TASK PROMPT: Go through the listing below and output exactly the line with "if root.getLsbD 0", the line with "match (s.dies[die]).invRun with", and each line between; omit the rest.

━━━━

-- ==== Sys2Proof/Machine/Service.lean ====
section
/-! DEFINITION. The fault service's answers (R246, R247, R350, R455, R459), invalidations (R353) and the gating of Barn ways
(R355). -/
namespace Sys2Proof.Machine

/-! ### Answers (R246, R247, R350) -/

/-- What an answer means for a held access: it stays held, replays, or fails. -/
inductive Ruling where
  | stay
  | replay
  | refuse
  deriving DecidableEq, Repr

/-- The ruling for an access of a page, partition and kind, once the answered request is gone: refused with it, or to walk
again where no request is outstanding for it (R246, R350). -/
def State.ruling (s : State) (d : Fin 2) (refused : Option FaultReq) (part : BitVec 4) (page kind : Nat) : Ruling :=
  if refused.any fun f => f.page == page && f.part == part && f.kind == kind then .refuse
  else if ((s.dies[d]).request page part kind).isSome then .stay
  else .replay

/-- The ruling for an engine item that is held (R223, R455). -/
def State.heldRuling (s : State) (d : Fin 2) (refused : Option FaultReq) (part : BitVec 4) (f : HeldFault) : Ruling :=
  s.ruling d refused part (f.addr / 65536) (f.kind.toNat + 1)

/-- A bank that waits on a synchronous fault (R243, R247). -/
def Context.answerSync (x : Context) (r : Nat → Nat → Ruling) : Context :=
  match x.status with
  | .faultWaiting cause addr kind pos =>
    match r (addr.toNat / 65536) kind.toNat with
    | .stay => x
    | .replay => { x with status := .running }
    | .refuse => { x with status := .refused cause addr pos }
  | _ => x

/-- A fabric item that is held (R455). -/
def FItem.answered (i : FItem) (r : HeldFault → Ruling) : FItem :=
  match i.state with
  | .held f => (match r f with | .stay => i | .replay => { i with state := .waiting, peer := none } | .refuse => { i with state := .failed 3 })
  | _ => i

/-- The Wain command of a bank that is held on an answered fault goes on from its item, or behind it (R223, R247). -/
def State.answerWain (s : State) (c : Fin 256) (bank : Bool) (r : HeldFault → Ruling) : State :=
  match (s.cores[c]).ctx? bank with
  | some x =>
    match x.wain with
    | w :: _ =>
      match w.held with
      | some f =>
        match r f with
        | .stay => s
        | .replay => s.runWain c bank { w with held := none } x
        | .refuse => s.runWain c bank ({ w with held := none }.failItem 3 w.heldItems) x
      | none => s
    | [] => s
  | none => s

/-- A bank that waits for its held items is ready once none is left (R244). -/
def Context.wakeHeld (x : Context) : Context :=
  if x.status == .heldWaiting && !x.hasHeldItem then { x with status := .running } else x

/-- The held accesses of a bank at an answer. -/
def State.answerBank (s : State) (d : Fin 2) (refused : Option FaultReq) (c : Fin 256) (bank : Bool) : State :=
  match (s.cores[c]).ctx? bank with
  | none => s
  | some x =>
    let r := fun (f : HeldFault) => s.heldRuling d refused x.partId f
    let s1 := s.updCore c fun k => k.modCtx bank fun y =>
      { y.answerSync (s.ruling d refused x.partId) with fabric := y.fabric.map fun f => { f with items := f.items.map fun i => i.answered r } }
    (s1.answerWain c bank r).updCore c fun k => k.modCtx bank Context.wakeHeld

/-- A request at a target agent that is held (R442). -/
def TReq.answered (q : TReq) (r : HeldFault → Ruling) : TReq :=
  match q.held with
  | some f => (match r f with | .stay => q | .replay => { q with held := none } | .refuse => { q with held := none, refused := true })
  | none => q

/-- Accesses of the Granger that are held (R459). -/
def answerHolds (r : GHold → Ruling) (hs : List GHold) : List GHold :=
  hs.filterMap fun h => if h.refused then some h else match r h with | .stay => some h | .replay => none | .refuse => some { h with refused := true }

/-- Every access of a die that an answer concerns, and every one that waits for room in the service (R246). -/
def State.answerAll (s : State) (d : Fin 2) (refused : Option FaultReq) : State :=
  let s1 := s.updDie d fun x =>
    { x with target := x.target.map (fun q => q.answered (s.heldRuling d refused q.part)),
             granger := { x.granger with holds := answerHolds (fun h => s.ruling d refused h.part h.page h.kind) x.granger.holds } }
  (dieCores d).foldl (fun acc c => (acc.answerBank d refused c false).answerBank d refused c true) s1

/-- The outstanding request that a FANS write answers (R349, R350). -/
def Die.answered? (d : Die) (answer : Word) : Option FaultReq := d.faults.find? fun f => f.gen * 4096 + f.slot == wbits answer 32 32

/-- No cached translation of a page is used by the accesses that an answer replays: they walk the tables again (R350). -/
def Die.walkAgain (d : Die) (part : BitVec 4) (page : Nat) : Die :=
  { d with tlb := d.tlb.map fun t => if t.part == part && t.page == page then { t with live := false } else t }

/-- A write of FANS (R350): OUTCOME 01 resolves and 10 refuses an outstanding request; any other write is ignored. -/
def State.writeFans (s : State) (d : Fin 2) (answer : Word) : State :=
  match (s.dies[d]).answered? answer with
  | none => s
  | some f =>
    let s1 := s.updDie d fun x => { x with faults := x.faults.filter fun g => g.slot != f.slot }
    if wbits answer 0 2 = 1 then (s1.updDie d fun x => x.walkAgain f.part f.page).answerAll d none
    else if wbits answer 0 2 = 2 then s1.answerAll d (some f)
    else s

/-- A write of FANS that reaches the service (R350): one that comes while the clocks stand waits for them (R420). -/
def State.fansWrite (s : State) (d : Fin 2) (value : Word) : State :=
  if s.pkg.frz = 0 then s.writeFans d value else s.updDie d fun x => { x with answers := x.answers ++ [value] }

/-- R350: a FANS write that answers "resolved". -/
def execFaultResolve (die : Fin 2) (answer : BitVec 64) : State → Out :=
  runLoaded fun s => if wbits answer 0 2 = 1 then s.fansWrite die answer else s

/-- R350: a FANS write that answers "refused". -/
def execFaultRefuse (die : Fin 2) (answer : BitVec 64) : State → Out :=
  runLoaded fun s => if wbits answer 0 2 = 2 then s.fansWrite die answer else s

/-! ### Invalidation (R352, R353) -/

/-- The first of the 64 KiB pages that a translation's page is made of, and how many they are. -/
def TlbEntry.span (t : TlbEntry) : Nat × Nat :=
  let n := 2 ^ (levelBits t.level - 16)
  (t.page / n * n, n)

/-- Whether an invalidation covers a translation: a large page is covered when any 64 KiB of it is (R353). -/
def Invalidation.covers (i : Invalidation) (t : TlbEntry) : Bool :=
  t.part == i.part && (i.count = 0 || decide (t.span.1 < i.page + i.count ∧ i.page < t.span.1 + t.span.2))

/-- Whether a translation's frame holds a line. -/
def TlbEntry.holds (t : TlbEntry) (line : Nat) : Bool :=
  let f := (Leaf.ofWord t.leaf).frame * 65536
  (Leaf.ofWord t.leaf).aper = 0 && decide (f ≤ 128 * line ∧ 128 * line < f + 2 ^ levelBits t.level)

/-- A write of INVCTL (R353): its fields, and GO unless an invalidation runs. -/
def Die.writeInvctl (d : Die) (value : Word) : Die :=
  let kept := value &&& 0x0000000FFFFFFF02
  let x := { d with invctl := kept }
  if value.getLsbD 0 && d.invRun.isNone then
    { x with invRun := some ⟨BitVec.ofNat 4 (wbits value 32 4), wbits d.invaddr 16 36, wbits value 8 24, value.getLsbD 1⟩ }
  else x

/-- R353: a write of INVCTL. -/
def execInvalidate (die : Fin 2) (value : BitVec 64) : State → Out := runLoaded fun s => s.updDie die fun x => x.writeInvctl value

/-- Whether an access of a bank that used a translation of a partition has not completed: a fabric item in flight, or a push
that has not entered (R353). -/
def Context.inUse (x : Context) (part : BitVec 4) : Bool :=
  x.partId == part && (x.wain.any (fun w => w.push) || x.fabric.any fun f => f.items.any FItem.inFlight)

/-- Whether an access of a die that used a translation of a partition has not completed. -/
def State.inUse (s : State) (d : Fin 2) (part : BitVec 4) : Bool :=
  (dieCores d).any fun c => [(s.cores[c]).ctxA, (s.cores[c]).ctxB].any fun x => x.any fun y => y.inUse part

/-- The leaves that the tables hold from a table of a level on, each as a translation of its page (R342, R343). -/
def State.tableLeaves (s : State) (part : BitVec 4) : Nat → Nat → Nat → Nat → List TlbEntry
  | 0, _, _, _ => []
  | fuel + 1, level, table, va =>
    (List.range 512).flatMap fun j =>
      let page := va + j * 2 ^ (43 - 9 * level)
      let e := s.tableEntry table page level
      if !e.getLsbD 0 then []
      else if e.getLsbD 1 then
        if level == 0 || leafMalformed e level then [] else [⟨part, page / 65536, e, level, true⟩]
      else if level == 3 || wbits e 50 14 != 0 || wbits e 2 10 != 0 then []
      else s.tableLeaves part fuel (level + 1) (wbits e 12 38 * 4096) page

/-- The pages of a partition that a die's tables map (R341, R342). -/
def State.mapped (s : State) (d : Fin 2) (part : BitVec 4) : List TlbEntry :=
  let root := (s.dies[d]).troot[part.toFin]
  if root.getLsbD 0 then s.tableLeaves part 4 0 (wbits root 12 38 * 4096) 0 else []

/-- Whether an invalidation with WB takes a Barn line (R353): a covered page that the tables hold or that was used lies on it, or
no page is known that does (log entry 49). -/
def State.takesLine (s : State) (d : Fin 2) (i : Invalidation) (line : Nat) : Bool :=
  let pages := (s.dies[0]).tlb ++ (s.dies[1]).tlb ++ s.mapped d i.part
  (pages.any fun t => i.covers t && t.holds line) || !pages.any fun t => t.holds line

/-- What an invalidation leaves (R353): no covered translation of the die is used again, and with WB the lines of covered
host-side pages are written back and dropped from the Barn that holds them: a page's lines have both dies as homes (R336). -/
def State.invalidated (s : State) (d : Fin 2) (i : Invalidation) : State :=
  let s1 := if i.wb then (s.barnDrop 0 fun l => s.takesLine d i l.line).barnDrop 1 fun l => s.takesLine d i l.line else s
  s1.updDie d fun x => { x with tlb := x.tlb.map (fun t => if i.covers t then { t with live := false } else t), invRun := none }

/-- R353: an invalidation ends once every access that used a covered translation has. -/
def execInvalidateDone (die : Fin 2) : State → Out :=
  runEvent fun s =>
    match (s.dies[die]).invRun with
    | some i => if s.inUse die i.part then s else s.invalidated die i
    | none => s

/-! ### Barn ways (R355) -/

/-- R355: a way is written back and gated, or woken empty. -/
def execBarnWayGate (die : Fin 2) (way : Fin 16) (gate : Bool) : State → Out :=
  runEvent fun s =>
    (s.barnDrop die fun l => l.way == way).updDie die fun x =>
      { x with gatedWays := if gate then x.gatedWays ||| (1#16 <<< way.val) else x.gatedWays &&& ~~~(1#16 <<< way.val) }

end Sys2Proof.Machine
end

━━━━

EXERCISE OUTPUT:
  if root.getLsbD 0 then s.tableLeaves part 4 0 (wbits root 12 38 * 4096) 0 else []

/-- Whether an invalidation with WB takes a Barn line (R353): a covered page that the tables hold or that was used lies on it, or
no page is known that does (log entry 49). -/
def State.takesLine (s : State) (d : Fin 2) (i : Invalidation) (line : Nat) : Bool :=
  let pages := (s.dies[0]).tlb ++ (s.dies[1]).tlb ++ s.mapped d i.part
  (pages.any fun t => i.covers t && t.holds line) || !pages.any fun t => t.holds line

/-- What an invalidation leaves (R353): no covered translation of the die is used again, and with WB the lines of covered
host-side pages are written back and dropped from the Barn that holds them: a page's lines have both dies as homes (R336). -/
def State.invalidated (s : State) (d : Fin 2) (i : Invalidation) : State :=
  let s1 := if i.wb then (s.barnDrop 0 fun l => s.takesLine d i l.line).barnDrop 1 fun l => s.takesLine d i l.line else s
  s1.updDie d fun x => { x with tlb := x.tlb.map (fun t => if i.covers t then { t with live := false } else t), invRun := none }

/-- R353: an invalidation ends once every access that used a covered translation has. -/
def execInvalidateDone (die : Fin 2) : State → Out :=
  runEvent fun s =>
    match (s.dies[die]).invRun with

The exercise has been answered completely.